= Free Poets Collective =

Free poets Collective, started in Connecticut, United States in 2010, as a platform for national and international poets who didn't belong to any formal poetry group, but that freely wanted to share their poetry and arts related talent through international calls and special venues. They have created several international programs, calls and events thought the years, reaching the recognition and support of many important cultural institutions.

== Projects and events ==
Free Poets Collective has hosted the Spoken Word Series, created programs such as: One Soldier One Poem ( for Connecticut's passed War Veterans), World Language Night and Poetry, the Legends of Poetry and brought to CT the Woman Scream International Poetry Festival in honor of women and against women abuse. Also collaborated with: The Mark Twain House and Museum, The Harriett Beecher Stowe House and Center, The Charter Oak Cultural Center, The Webb Dean Stevens Museum, The New Britain Museum of American Art, The Buttonwood Tree Performing Arts & Cultural Center, Artist Tree Tea House, Gallery 53, City Steam Brewery, libraries in South Windsor, West Hartford, Ellington, Middletown, Farmington, Cheshire, Meriden and Durham, The Meriden Humane Society, The Queenie Foundation, The National Theater of the Deaf, and The American School for the Deaf, The American Red Cross ( New Britain), among others.

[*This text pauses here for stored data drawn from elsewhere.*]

theorem sound_set_pw_chans {s : State} (hw : sub 33024 Q.w = true) :
    Sound Q { s with pw := y8, chans := y15 } ↔ Sound Q s :=
  ⟨fun h => ⟨h.pend, h.mem, h.host, fun f hf => by cases f <;> first | exact h.keep _ hf | exact absurd hf (testBit_of_sub hw (by decide))⟩,
    fun h => ⟨h.pend, h.mem, h.host, fun f hf => by cases f <;> first | exact h.keep _ hf | exact absurd hf (testBit_of_sub hw (by decide))⟩⟩

theorem sound_set_pw_units {s : State} (hw : sub 16777472 Q.w = true) :
    Sound Q { s with pw := y8, units := y24 } ↔ Sound Q s :=
  ⟨fun h => ⟨h.pend, h.mem, h.host, fun f hf => by cases f <;> first | exact h.keep _ hf | exact absurd hf (testBit_of_sub hw (by decide))⟩,
    fun h => ⟨h.pend, h.mem, h.host, fun f hf => by cases f <;> first | exact h.keep _ hf | exact absurd hf (testBit_of_sub hw (by decide))⟩⟩

theorem sound_set_pw_units_tables {s : State} (hw : sub 553648384 Q.w = true) :
    Sound Q { s with pw := y8, units := y24, tables := y29 } ↔ Sound Q s :=
  ⟨fun h => ⟨h.pend, h.mem, h.host, fun f hf => by cases f <;> first | exact h.keep _ hf | exact absurd hf (testBit_of_sub hw (by decide))⟩,
    fun h => ⟨h.pend, h.mem, h.host, fun f hf => by cases f <;> first | exact h.keep _ hf | exact absurd hf (testBit_of_sub hw (by decide))⟩⟩

theorem sound_set_boot_modes {s : State} (hw : sub 66048 Q.w = true) :
    Sound Q { s with boot := y9, modes := y16 } ↔ Sound Q s :=
  ⟨fun h => ⟨h.pend, h.mem, h.host, fun f hf => by cases f <;> first | exact h.keep _ hf | exact absurd hf (testBit_of_sub hw (by decide))⟩,
    fun h => ⟨h.pend, h.mem, h.host, fun f hf => by cases f <;> first | exact h.keep _ hf | exact absurd hf (testBit_of_sub hw (by decide))⟩⟩

theorem sound_set_boot_ras {s : State} (hw : sub 1049088 Q.w = true) :
    Sound Q { s with boot := y9, ras := y20 } ↔ Sound Q s :=
  ⟨fun h => ⟨h.pend, h.mem, h.host, fun f hf => by cases f <;> first | exact h.keep _ hf | exact absurd hf (testBit_of_sub hw (by decide))⟩,
    fun h => ⟨h.pend, h.mem, h.host, fun f hf => by cases f <;> first | exact h.keep _ hf | exact absurd hf (testBit_of_sub hw (by decide))⟩⟩

theorem sound_set_boot_msix {s : State} (hw : sub 35184372089344 Q.w = true) :
    Sound Q { s with boot := y9, msix := y45 } ↔ Sound Q s :=
  ⟨fun h => ⟨h.pend, h.mem, h.host, fun f hf => by cases f <;> first | exact h.keep _ hf | exact absurd hf (testBit_of_sub hw (by decide))⟩,
    fun h => ⟨h.pend, h.mem, h.host, fun f hf => by cases f <;> first | exact h.keep _ hf | exact absurd hf (testBit_of_sub hw (by decide))⟩⟩

theorem sound_set_homes_fg {s : State} (hw : sub 6144 Q.w = true) :
    Sound Q { s with homes := y11, fg := y12 } ↔ Sound Q s :=
  ⟨fun h => ⟨h.pend, h.mem, h.host, fun f hf => by cases f <;> first | exact h.keep _ hf | exact absurd hf (testBit_of_sub hw (by decide))⟩,
    fun h => ⟨h.pend, h.mem, h.host, fun f hf => by cases f <;> first | exact h.keep _ hf | exact absurd hf (testBit_of_sub hw (by decide))⟩⟩

theorem sound_set_ras_top {s : State} (hw : sub 17592187092992 Q.w = true) :
    Sound Q { s with ras := y20, top := y44 } ↔ Sound Q s :=
  ⟨fun h => ⟨h.pend, h.mem, h.host, fun f hf => by cases f <;> first | exact h.keep _ hf | exact absurd hf (testBit_of_sub hw (by decide))⟩,
    fun h => ⟨h.pend, h.mem, h.host, fun f hf => by cases f <;> first | exact h.keep _ hf | exact absurd hf (testBit_of_sub hw (by decide))⟩⟩

theorem sound_set_links_and_11 {s : State} (hw : sub 35083576672256 Q.w = true) :
    Sound Q { s with
        links := y21, seqRx := y27, epWaits := y31, cols := y35, colIn := y37, flowTx := y38, flowWait :=
        y39, flowRx := y40, rxParts := y41, upFails := y42, upStops := y43, top := y44 } ↔ Sound Q s :=
  ⟨fun h => ⟨h.pend, h.mem, h.host, fun f hf => by cases f <;> first | exact h.keep _ hf | exact absurd hf (testBit_of_sub hw (by decide))⟩,
    fun h => ⟨h.pend, h.mem, h.host, fun f hf => by cases f <;> first | exact h.keep _ hf | exact absurd hf (testBit_of_sub hw (by decide))⟩⟩

theorem sound_set_links_and_10 {s : State} (hw : sub 35049216933888 Q.w = true) :
    Sound Q { s with
        links := y21, seqRx := y27, epWaits := y31, colIn := y37, flowTx := y38, flowWait := y39, flowRx :=
        y40, rxParts := y41, upFails := y42, upStops := y43, top := y44 } ↔ Sound Q s :=
  ⟨fun h => ⟨h.pend, h.mem, h.host, fun f hf => by cases f <;> first | exact h.keep _ hf | exact absurd hf (testBit_of_sub hw (by decide))⟩,
    fun h => ⟨h.pend, h.mem, h.host, fun f hf => by cases f <;> first | exact h.keep _ hf | exact absurd hf (testBit_of_sub hw (by decide))⟩⟩

theorem sound_set_serial_upk {s : State} (hw : sub 37748736 Q.w = true) :
    Sound Q { s with serial := y22, upk := y25 } ↔ Sound Q s :=
  ⟨fun h => ⟨h.pend, h.mem, h.host, fun f hf => by cases f <;> first | exact h.keep _ hf | exact absurd hf (testBit_of_sub hw (by decide))⟩,
    fun h => ⟨h.pend, h.mem, h.host, fun f hf => by cases f <;> first | exact h.keep _ hf | exact absurd hf (testBit_of_sub hw (by decide))⟩⟩

theorem sound_set_serial_epWaits {s : State} (hw : sub 2151677952 Q.w = true) :
    Sound Q { s with serial := y22, epWaits := y31 } ↔ Sound Q s :=
  ⟨fun h => ⟨h.pend, h.mem, h.host, fun f hf => by cases f <;> first | exact h.keep _ hf | exact absurd hf (testBit_of_sub hw (by decide))⟩,
    fun h => ⟨h.pend, h.mem, h.host, fun f hf => by cases f <;> first | exact h.keep _ hf | exact absurd hf (testBit_of_sub hw (by decide))⟩⟩

theorem sound_set_units_upk {s : State} (hw : sub 50331648 Q.w = true) :
    Sound Q { s with units := y24, upk := y25 } ↔ Sound Q s :=
  ⟨fun h => ⟨h.pend, h.mem, h.host, fun f hf => by cases f <;> first | exact h.keep _ hf | exact absurd hf (testBit_of_sub hw (by decide))⟩,
    fun h => ⟨h.pend, h.mem, h.host, fun f hf => by cases f <;> first | exact h.keep _ hf | exact absurd hf (testBit_of_sub hw (by decide))⟩⟩

theorem sound_set_seqTx_srcEpoch {s : State} (hw : sub 335544320 Q.w = true) :
    Sound Q { s with seqTx := y26, srcEpoch := y28 } ↔ Sound Q s :=
  ⟨fun h => ⟨h.pend, h.mem, h.host, fun f hf => by cases f <;> first | exact h.keep _ hf | exact absurd hf (testBit_of_sub hw (by decide))⟩,
    fun h => ⟨h.pend, h.mem, h.host, fun f hf => by cases f <;> first | exact h.keep _ hf | exact absurd hf (testBit_of_sub hw (by decide))⟩⟩

theorem sound_set_tables_retired {s : State} (hw : sub 4831838208 Q.w = true) :
    Sound Q { s with tables := y29, retired := y32 } ↔ Sound Q s :=
  ⟨fun h => ⟨h.pend, h.mem, h.host, fun f hf => by cases f <;> first | exact h.keep _ hf | exact absurd hf (testBit_of_sub hw (by decide))⟩,
    fun h => ⟨h.pend, h.mem, h.host, fun f hf => by cases f <;> first | exact h.keep _ hf | exact absurd hf (testBit_of_sub hw (by decide))⟩⟩

theorem sound_set_tables_retired_top {s : State} (hw : sub 17597017882624 Q.w = true) :
    Sound Q { s with tables := y29, retired := y32, top := y44 } ↔ Sound Q s :=
  ⟨fun h => ⟨h.pend, h.mem, h.host, fun f hf => by cases f <;> first | exact h.keep _ hf | exact absurd hf (testBit_of_sub hw (by decide))⟩,
    fun h => ⟨h.pend, h.mem, h.host, fun f hf => by cases f <;> first | exact h.keep _ hf | exact absurd hf (testBit_of_sub hw (by decide))⟩⟩

theorem sound_set_cols_disps_top {s : State} (hw : sub 17695265259520 Q.w = true) :
    Sound Q { s with cols := y35, disps := y36, top := y44 } ↔ Sound Q s :=
  ⟨fun h => ⟨h.pend, h.mem, h.host, fun f hf => by cases f <;> first | exact h.keep _ hf | exact absurd hf (testBit_of_sub hw (by decide))⟩,
    fun h => ⟨h.pend, h.mem, h.host, fun f hf => by cases f <;> first | exact h.keep _ hf | exact absurd hf (testBit_of_sub hw (by decide))⟩⟩

theorem sound_ite {c : Prop} [Decidable c] {a b : State} (ha : c → Sound Q a) (hb : ¬c → Sound Q b) :
    Sound Q (if c then a else b) := by
  split
  · exact ha ‹_›
  · exact hb ‹_›

theorem pred_ite {α : Type} {P : α → Prop} {c : Prop} [Decidable c] {a b : α} (ha : c → P a) (hb : ¬c → P b) :
    P (if c then a else b) := by
  split
  · exact ha ‹_›
  · exact hb ‹_›

theorem sound_foldl {α : Type} {l : List α} {f : State → α → State} {s : State}
    (hf : ∀ a x, Sound Q a → Sound Q (f a x)) (h : Sound Q s) : Sound Q (l.foldl f s) := by
  induction l generalizing s with
  | nil => exact h
  | cons x l ih => exact ih (hf s x h)

theorem sound_foldr {α : Type} {l : List α} {f : α → State → State} {s : State}
    (hf : ∀ a x, Sound Q a → Sound Q (f x a)) (h : Sound Q s) : Sound Q (l.foldr f s) := by
  induction l with
  | nil => exact h
  | cons x l ih => exact hf _ x ih

/-- A fold that carries something beside the state. -/
theorem sound_foldl_snd {α β : Type} {l : List α} {f : β × State → α → β × State} {s : β × State}
    (hf : ∀ a x, Sound Q a.2 → Sound Q (f a x).2) (h : Sound Q s.2) : Sound Q (l.foldl f s).2 := by
  induction l generalizing s with
  | nil => exact h
  | cons x l ih => exact ih (hf s x h)

theorem sound_foldl_fst {α β : Type} {l : List α} {f : State × β → α → State × β} {s : State × β}
    (hf : ∀ a x, Sound Q a.1 → Sound Q (f a x).1) (h : Sound Q s.1) : Sound Q (l.foldl f s).1 := by
  induction l generalizing s with
  | nil => exact h
  | cons x l ih => exact ih (hf s x h)

theorem sound_foldl_snd2 {α β γ : Type} {l : List α} {f : β × γ × State → α → β × γ × State} {s : β × γ × State}
    (hf : ∀ a x, Sound Q a.2.2 → Sound Q (f a x).2.2) (h : Sound Q s.2.2) : Sound Q (l.foldl f s).2.2 := by
  induction l generalizing s with
  | nil => exact h
  | cons x l ih => exact ih (hf s x h)

/-- The state part of a pair that is sound as a whole. -/
theorem sound_snd_of {α : Type} {p : α × State} {a : α} {t : State} (e : p = (a, t)) (h : Sound Q p.2) : Sound Q t := by
  rw [e] at h
  exact h

theorem sound_snd2_of {α β : Type} {p : α × β × State} {a : α} {b : β} {t : State} (e : p = (a, b, t)) (h : Sound Q p.2.2) :
    Sound Q t := by
  rw [e] at h
  exact h

theorem sound_fst_of {α : Type} {p : State × α} {a : α} {t : State} (e : p = (t, a)) (h : Sound Q p.1) : Sound Q t := by
  rw [e] at h
  exact h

In Connecticut, Free Poets Collective has hosted many ongoing Spoken Word Series and international poetry festivals events. Also managed many programs such as: One Soldier One Poem (honoring CT's passed War Veterans), World Language Night, and Pawetry, a fundraiser to assist animal shelters, The Legends of Poetry, among others.

Free Poets Collective has hosted and created many programs such as: Pawetry, for animal shelters fundraising.